Она не слышала, как вернулся Шарль, и резко обернулась, оторвавшись от болезненного созерцания, в которое погрузилась незаметно для себя.

– А мне надо поговорить с Мадлен! – жестко отрезала она.

Наверное, ей придется ждать рассвета, чтобы в своей комнате выплакаться. А быть может, у нее не будет этой возможности никогда. Кларе пришлось собрать все силы, чтобы дойти до порога, где стоял ее сын.

– Закрой дверь, – приказала она. – Это не спектакль.

Она видела, что Шарль растерялся от того хладнокровия, с которым она брала ситуацию в свои руки. В конце концов, у него тоже была привычка командовать: ведь на войне он был офицером, хотя очень скоро стал узником концлагеря, а потом узником мрачной крепости, из которой вернулся всего два месяца назад.

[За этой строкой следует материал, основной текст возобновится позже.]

-- ==== Sys2Proof/Laws/Memory.lean ====
section
/-! SUPPORT. The laws of byte memory: read after write, and the canonical form, which every write keeps
and which makes equal contents equal data. -/

namespace Sys2Proof.Machine

theorem Memory.cons_read (a k : Nat) (b : Byte) (m : Memory) :
    Memory.read (Memory.cons a b m) k =
      if k = a then (if b = Memory.unlisted then Memory.read m k else b) else Memory.read m k := by
  unfold Memory.cons
  by_cases hb : b = Memory.unlisted
  · simp [hb]
  · by_cases hk : k = a
    · simp [hb, hk, Memory.read]
    · simp [hb, hk, Memory.read, Ne.symm hk]

/-- Every entry of a canonical memory lies above a bound that lies below its first entry. -/
theorem Memory.read_of_below {m : Memory} {a : Nat} (h : m.all (fun c => a < c.1) = true) :
    Memory.read m a = Memory.unlisted := by
  induction m with
  | nil => rfl
  | cons c m ih =>
    obtain ⟨k, v⟩ := c
    simp only [List.all_cons, Bool.and_eq_true, decide_eq_true_eq] at h
    have : k ≠ a := by omega
    simp [Memory.read, this, ih h.2]

theorem Memory.all_lt_of_lt {m : Memory} {a k : Nat} (hak : a < k)
    (h : m.all (fun c => k < c.1) = true) : m.all (fun c => a < c.1) = true := by
  simp only [List.all_eq_true, decide_eq_true_eq] at h ⊢
  intro c hc
  exact lt_trans hak (h c hc)

theorem Memory.wf_cons {k : Nat} {v : Byte} {m : Memory} :
    Memory.wf ((k, v) :: m) = true ↔
      k < Memory.size ∧ v ≠ Memory.unlisted ∧ m.all (fun c => k < c.1) = true ∧
        Memory.wf m = true := by
  simp only [Memory.wf, Bool.and_eq_true, decide_eq_true_eq, bne_iff_ne, and_assoc]

/-- A read after a write. -/
theorem Memory.read_write {m : Memory} (hm : Memory.wf m = true) (a k : Nat) (b : Byte) :
    Memory.read (Memory.write m a b) k = if k = a then b else Memory.read m k := by
  induction m with
  | nil =>
    simp only [Memory.write, Memory.cons_read, Memory.read]
    by_cases hk : k = a <;> by_cases hb : b = Memory.unlisted <;> simp [hk, hb]
  | cons c m ih =>
    obtain ⟨k', v⟩ := c
    obtain ⟨-, -, hall, hwf⟩ := Memory.wf_cons.1 hm
    unfold Memory.write
    split
    · next hlt =>
      rw [Memory.cons_read]
      have hbelow : Memory.read ((k', v) :: m) a = Memory.unlisted :=
        Memory.read_of_below (by simp [hlt, Memory.all_lt_of_lt hlt hall])
      by_cases hk : k = a
      · subst hk
        by_cases hb : b = Memory.unlisted <;> simp [hb, hbelow]
      · simp [hk]
    · split
      · next h =>
        subst h
        rw [Memory.cons_read]
        by_cases hk : k = a
        · subst hk
          by_cases hb : b = Memory.unlisted <;> simp [hb, Memory.read_of_below hall]
        · simp [hk, Memory.read, Ne.symm hk]
      · next h =>
        simp only [Memory.read, ih hwf]
        by_cases hk : k' = k
        · subst hk
          simp [Ne.symm h]
        · simp [hk]

theorem Memory.cons_all {m : Memory} {a k : Nat} {b : Byte} (hka : k < a)
    (hm : m.all (fun c => k < c.1) = true) :
    (Memory.cons a b m).all (fun c => k < c.1) = true := by
  unfold Memory.cons
  split
  · exact hm
  · simp [hka, hm]

theorem Memory.write_all {m : Memory} {a k : Nat} {b : Byte} (hka : k < a)
    (hm : m.all (fun c => k < c.1) = true) :
    (Memory.write m a b).all (fun c => k < c.1) = true := by
  induction m with
  | nil => exact Memory.cons_all hka rfl
  | cons c m ih =>
    obtain ⟨k', v⟩ := c
    have hm' : k < k' ∧ m.all (fun c => k < c.1) = true := by
      simpa only [List.all_cons, Bool.and_eq_true, decide_eq_true_eq] using hm
    unfold Memory.write
    split
    · exact Memory.cons_all hka hm
    · split
      · exact Memory.cons_all hka hm'.2
      · simp [hm'.1, ih hm'.2]

theorem Memory.cons_wf {m : Memory} {a : Nat} {b : Byte} (ha : a < Memory.size)
    (hall : m.all (fun c => a < c.1) = true) (hm : Memory.wf m = true) :
    Memory.wf (Memory.cons a b m) = true := by
  unfold Memory.cons
  split
  · exact hm
  · next hb => exact Memory.wf_cons.2 ⟨ha, hb, hall, hm⟩

/-- A write inside the address space keeps the canonical form. -/
theorem Memory.write_wf {m : Memory} {a : Nat} (b : Byte) (ha : a < Memory.size)
    (hm : Memory.wf m = true) : Memory.wf (Memory.write m a b) = true := by
  induction m with
  | nil => exact Memory.cons_wf ha rfl rfl
  | cons c m ih =>
    obtain ⟨k, v⟩ := c
    obtain ⟨hk, hv, hall, hwf⟩ := Memory.wf_cons.1 hm
    unfold Memory.write
    split
    · next hlt =>
      exact Memory.cons_wf ha (by simp [hlt, Memory.all_lt_of_lt hlt hall]) hm
    · split
      · next h => exact Memory.cons_wf ha (h ▸ hall) hwf
      · next h1 h2 =>
        exact Memory.wf_cons.2 ⟨hk, hv, Memory.write_all (by omega) hall, ih hwf⟩

/-- Two canonical memories with the same contents are the same data. -/
theorem Memory.ext_of_wf {m n : Memory} (hm : Memory.wf m = true) (hn : Memory.wf n = true)
    (h : ∀ a, Memory.read m a = Memory.read n a) : m = n := by
  induction m generalizing n with
  | nil =>
    cases n with
    | nil => rfl
    | cons c n =>
      obtain ⟨k, v⟩ := c
      obtain ⟨-, hv, -, -⟩ := Memory.wf_cons.1 hn
      exact absurd (by simpa [Memory.read] using (h k).symm) hv
  | cons c m ih =>
    obtain ⟨k, v⟩ := c
    obtain ⟨-, hv, hall, hwf⟩ := Memory.wf_cons.1 hm
    cases n with
    | nil => exact absurd (by simpa [Memory.read] using h k) hv
    | cons c' n =>
      obtain ⟨k', v'⟩ := c'
      obtain ⟨-, hv', hall', hwf'⟩ := Memory.wf_cons.1 hn
      have hkk : k = k' := by
        rcases lt_trichotomy k k' with hlt | heq | hlt
        · have hb : Memory.read ((k', v') :: n) k = Memory.unlisted :=
            Memory.read_of_below (by simp [hlt, Memory.all_lt_of_lt hlt hall'])
          exact absurd ((by simp [Memory.read] : v = _).trans ((h k).trans hb)) hv
        · exact heq
        · have hb : Memory.read ((k, v) :: m) k' = Memory.unlisted :=
            Memory.read_of_below (by simp [hlt, Memory.all_lt_of_lt hlt hall])
          exact absurd ((by simp [Memory.read] : v' = _).trans ((h k').symm.trans hb)) hv'
      subst hkk
      have hvv : v = v' := by simpa [Memory.read] using h k
      subst hvv
      refine congrArg _ (ih hwf hwf' fun a => ?_)
      by_cases ha : k = a
      · subst ha
        rw [Memory.read_of_below hall, Memory.read_of_below hall']
      · simpa [Memory.read, ha] using h a

end Sys2Proof.Machine
end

– Я хочу коньяку, – потребовала она.

Властным жестом Клара взяла сына за руку и увлекла в библиотеку. Ночь была свежа, и в камине еще осталось несколько углей. Шарль протянул ей полстаканчика янтарной жидкости с бодрящим ароматом, она внимательно следила за сыном. Он был все еще очень красивый, несмотря на крайнюю худобу: элегантный и благородный, как до войны. Эдуард всегда и во всем завидовал Шарлю. Его внешности, его смелости и даже уму.

– Шарль, запомни, самое главное для нас – это семья. Ты согласен со мной?